The fact that she has attended multiple Sip 'n Sews was helpful. At the end of the workshops, she has some time to sew and design whatever she wants. So, when she came in for her measurements and the design meeting, she already had a sense of the process and what is realistic, and she was very comfortable expressing it.
My niece declared, "I want something that I can twirl in. I want it to look like waves when I spin and add embroidered dolphins to the skirt." She also was clear that she didn't want tulle. (She wanted something different than what she's been wearing for special occasions. And it was too "little girl.")
I only had a few days to make the dress. Not only did I suffer a "design block" after her meeting, but I didn't have a lot of textile choices in stock that would be appropriate for First Holy Communion. I said a prayer for more dress inspiration and then just went to bed. The next morning, I came across something that sparked the concept for her final dress design.
When I began patterning and cutting the dress, I wasn't confident that what I was doing would even be usable. I was fully prepared to scratch the whole thing and make her one of my most popular lace and tulle dresses if needed. (I can make those in my sleep!)
Her dress had many pieces, all of which needed to be sewn in a specific way to achieve the curves and waves of the skirt and have it lay just right. As I worked through the night to piece the dress together––by machine and by hand––my excitement grew as I began to see it come together.

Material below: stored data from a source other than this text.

-- ==== Sys2Proof/Machine/Membership.lean ====
section
/-! DEFINITION. The Membership Controller (chapter 4): entering the states, the purge, the moves that fatal
errors make and the holds they wait for, the presence table at an accepted frame, and the decisions on
configuration mismatch, eviction and divergence. -/

namespace Sys2Proof.Machine

/-! ## The presence table -/

/-- A peer's entry changes; the PEER event is set when its state does (R68, R69). -/
def setPeer (a : Addr) (p : Peer) (s : State) : State :=
  setEventIf ((s.peerAt a).state != p.state) .peer
    (s.withMember { s.member with peers := s.member.peers.set a.toNat p })

/-- Every peer entry is cleared; the PEER event is set if one was not ABSENT (R67, R68). -/
def clearPeers (s : State) : State :=
  setEventIf (s.member.peers.any (fun p => p.state != .absent)) .peer
    (s.withMember { s.member with peers := List.replicate 16 Peer.cleared })

/-! ## Entering the states -/

/-- A new membership state takes effect: the MEMBERSHIP event is set (R66) and the yield state cleared
(R15). -/
def setMState (st : MState) (s : State) : State :=
  setEvent .membership
    ((s.withMember { s.member with state := st }).withLine { s.line with yielding := false })

/-- The entry actions of LISTENING (R73); with `wait` the wait of R2 begins. -/
def listeningActions (wait : Bool) (s : State) : State :=
  let s1 := s.withLine { s.line with
    rfc := 0, tfc := 0, ended := none,
    phase := if wait then .waiting else s.line.phase,
    recessive := if wait then 0 else s.line.recessive }
  let s2 := clearPeers s1
  s2.withMember { s2.member with activeSeen := false, listenTimer := none, presenceWant := true }

/-- The station enters LISTENING (R73). -/
def enterListening (wait : Bool) (s : State) : State :=
  listeningActions wait (setMState .listening s)

/-- The station enters DETACHED: the Line Interface takes no part any more (R18, R19). -/
def enterDetached (s : State) : State :=
  let s1 := setMState .detached s
  s1.withLine { s1.line with phase := .off, recessive := 0, tx := none, begun := [] }

/-- The station becomes ACTIVE (R77), in the order of that rule. -/
def becomeActive (s : State) : State :=
  let s1 := setMState .active s
  let s2 := s1.withMember { s1.member with presenceWant := true, listenTimer := none }
  let s3 := s2.withDigest
    { s2.digest with timer := if s2.digestInterval = 0 then none else some s2.digestInterval }
  triggerActivation s3

/-- The station founds a new system (R47, R76). -/
def found (s : State) : State := becomeActive (s.withTable (clearEntries s.table))

/-- The station enters JOINING (R48, R76, R90). -/
def enterJoining (s : State) : State :=
  let s1 := setMState .joining (s.withTable (clearEntries s.table))
  let s2 := s1.withMember { s1.member with presenceWant := true, listenTimer := none }
  chooseDonor 15 (s2.withSnap { s2.snap with cursor := 0, donor := none, failures := 0, cause := .none, lapsed := none })

/-- The join is complete (R98). -/
def joinComplete (s : State) : State := becomeActive (idleEngine s)

/-- The station enters LEAVING (R79). -/
def enterLeaving (s : State) : State :=
  let s1 := setMState .leaving s
  ((s1.withMember { s1.member with evictWants := [(s.station, .self)] ++ s1.member.evictWants }).withSnap
    { s1.snap with service := [] }).withDigest .initial

/-! ## The purge (R85) -/

/-- The completion of a pending entry at the purge (R85, R150). -/
def purgeCompletion (st : Status) (e : PendEntry) : Completion :=
  match e.origin with
  | some o => .one st e.tag e.source e.kind.code (byteOf o)
  | none => .bare st e.tag e.source e.kind.code

/-- The completions of the purge: every entry but a DETACH in ascending number, then the DETACH DONE. -/
def purgeCompletions (st : Status) (pend : List (Option PendEntry)) : List Completion :=
  let es := pend.filterMap id
  (es.filter (fun e => e.kind != .detach)).map (purgeCompletion st) ++
    (es.filter (fun e => e.kind == .detach)).map
      (fun e => Completion.bare .done e.tag e.source ReqKind.detach.code)

/-- Step 1 of the purge: candidates. -/
def purgeCandidates (s : State) : State :=
  (((s.withReq { s.req with outgoing := [] }).withMember
    { s.member with evictWants := [], presenceWant := false, presenceTimer := none }).withDigest
    .initial).withSnap { s.snap with service := [] }

/-- Steps 2 and 3 of the purge: grants, leases and slots. -/
def purgeSlots (s : State) : State :=
  setEventIf (s.slots.any Slot.inProgress) .slot
    ((s.withLeases []).withSlots (s.slots.map Slot.purged))

/-- Step 4 of the purge: pending entries. -/
def purgeEntries (st : Status) (s : State) : State :=
  s.withReq { s.req with
    cmp := s.req.cmp ++ purgeCompletions st s.req.pend, pend := List.replicate 16 none }

/-- The purge on leaving ACTIVE or LEAVING, whole and in order (R85). -/
def purge (dest : MState) (st : Status) (s : State) : State :=
  let s1 := purgeEntries st (purgeSlots (purgeCandidates s))
  let s2 := clearPeers (s1.withTable (clearEntries s1.table))
  if dest = .listening then enterListening false s2 else enterDetached s2

/-- Leaving LISTENING or JOINING for DETACHED (R86). A snapshot timer that had run out at that moment leaves its
end to be taken (R82). -/
def detachJoiner (s : State) : State :=
  let s0 := s.withSnap { s.snap with lapsed := if s.snapTimerOut then some s.snap.failures else none }
  let s1 := clearPeers (s0.withTable (clearEntries s.table))
  let s2 := s1.withMember
    { s1.member with presenceWant := false, presenceTimer := none, listenTimer := none }
  enterDetached (idleEngine (s2.withDigest .initial))

/-- The change of state takes effect: by the purge from ACTIVE and LEAVING (R85), without it from
LISTENING and JOINING (R86); in UNCONFIGURED and DETACHED it has no effect (R82). -/
def leaveNow (dest : MState) (st : Status) (s : State) : State :=
  match s.member.state with
  | .active | .leaving => purge dest st s
  | .listening | .joining => detachJoiner s
  | .unconfigured | .detached => s

/-- The Line Interface when a change of state that ends its part in the line has to wait (R19): it aborts a
frame of its own, or makes its hold as a receiver to the end; none where there is nothing to wait for, or no more
because the frame ends at this moment. An error hold after its own bit error counts as the own frame still being
sent (log 41). -/
def State.heldLine (s : State) (c : HeldChange) (place : HoldPlace) : Option Line :=
  if place.frameEnds then none
  else
    match s.line.tx with
    | some x =>
      some { s.line with
        tx := none, begun := (levelsOf (x.frame.toRaw s.station)).take place.start,
        hold := some ⟨some x, c, place.start⟩ }
    | none =>
      if place.rxHold && s.takesPart && s.line.phase != .waiting then
        some { s.line with hold := some ⟨none, c, place.start⟩ }
      else none

/-- The frame on the line, when it ends at the moment at which the station leaves the line (R82): none while the
wait of R2 goes on. -/
def Line.ending (l : Line) : Option EndedFrame :=
  match l.tx with
  | some x => some (.own x)
  | none => if l.phase = .waiting then none else some .received

/-- The change of state takes effect with no hold to wait for; a frame that ends at the same moment keeps its
end to be taken (R82, log 43). -/
def leaveAtOnce (dest : MState) (st : Status) (frameEnds : Bool) (s : State) : State :=
  let t := leaveNow dest st s
  if frameEnds then t.withLine { t.line with ended := s.line.ending } else t

/-- The station is to leave the states that take part in the line (R19): at once, or at the end of the
hold that aborts its own frame, or of the hold it makes as a receiver. -/
def leave (dest : MState) (st : Status) (place : HoldPlace) (s : State) : State :=
  if s.line.hold.isSome then s
  else
    match s.heldLine (.leave dest st) place with
    | some l => s.withLine l
    | none => leaveAtOnce dest st place.frameEnds s

/-! ## Errors that end membership (R82, R175) -/

/-- The destination with AUTOJOIN (R83). -/
def State.autojoinDest (s : State) : MState :=
  if s.config.fields.autojoin then .listening else .detached

/-- Where an error that is passed on moves the station, and the status of its pending entries (R82). -/
def State.fatalMove (s : State) (k : ErrKind) : Option (MState × Status) :=
  match k with
  | .rxLimit | .txLimit | .configConflict =>
    if s.takesPart then some (.detached, .detached) else none
  | .joinFailed => if s.member.state = .joining then some (.detached, .detached) else none
  | .evicted =>
    if s.member.state = .active then some (s.autojoinDest, .evicted)
    else if s.member.state = .leaving then some (.detached, .evicted) else none
  | .divergence =>
    if s.config.fields.divergenceFatal = false then none
    else if s.member.state = .active then some (s.autojoinDest, .detached)
    else if s.member.state = .leaving then some (.detached, .detached) else none
  | .rxCheck | .txVoided | .peerConfig | .digestDisagree | .donorLost | .earlyRenew => none

/-- A kind is logged and, if it is one that R175 passes on, moves the station. -/
def raise (k : ErrKind) (h : Header) (place : HoldPlace) (s : State) : State :=
  let s1 := logError k h s
  match s1.fatalMove k with
  | none => s1
  | some (dest, st) => leave dest st place s1

/-! ## The presence table at an accepted frame (R68, R70, R72, R74, R75) -/

/-- The peer state that a frame shows of its sender, if it says one (R68, steps 2 and 3, and SNAPREQ). -/
def shownState (sender : Addr) (old : PeerState) (f : Frame) : PeerState :=
  match f with
  | .presence .listening _ => .listening
  | .presence .joining _ => .joining
  | .presence .active _ => .active
  | .claim _ _ _ | .release _ _ | .withdraw _ | .signal _ _ | .snap _ _ _ _ _ | .digest _ => .active
  | .evict t _ => if t = sender then old else .active
  | .snapreq _ _ => if old = .absent then .joining else old

/-- The configuration match that a frame gives its sender (R68, step 2). -/
def shownMatch (own : Word) (old : MatchState) (f : Frame) : MatchState :=
  match f with
  | .presence _ d => if d = own then .matching else .mismatch
  | .claim _ _ _ | .release _ _ | .withdraw _ | .signal _ _ | .snap _ _ _ _ _ | .digest _
  | .evict _ _ | .snapreq _ _ => old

Her dress is what is called a paneled godet dress. The top pieces are made of white satin and the bottom is made of soft and matte Tencel™ . The satin was a very bright white. I used an ivory textile underneath the bright white satin to subdue the blue undertones of the white and add depth to the dress. The dress moved and twirled nicely with the soft Tencel™ .
Now you might be wondering if I added the dolphins my niece requested. Yes! But just one. It might sound like just a silly joke, but the dolphin is actually an important Christian symbol dating back to the second century A.D. Her grandmother embroidered a little blue-gray dolphin inside one of the godets in the front of the dress. It peeks out when she walks or twirls, but otherwise it is hidden!
I thought the vertical seams gave the dress both a sporty and chic look, which perfectly describe my athletic and energetic niece!
The veil she wore was made by her grandmother and worn by all of her aunts for their First Holy Communion masses and celebrations.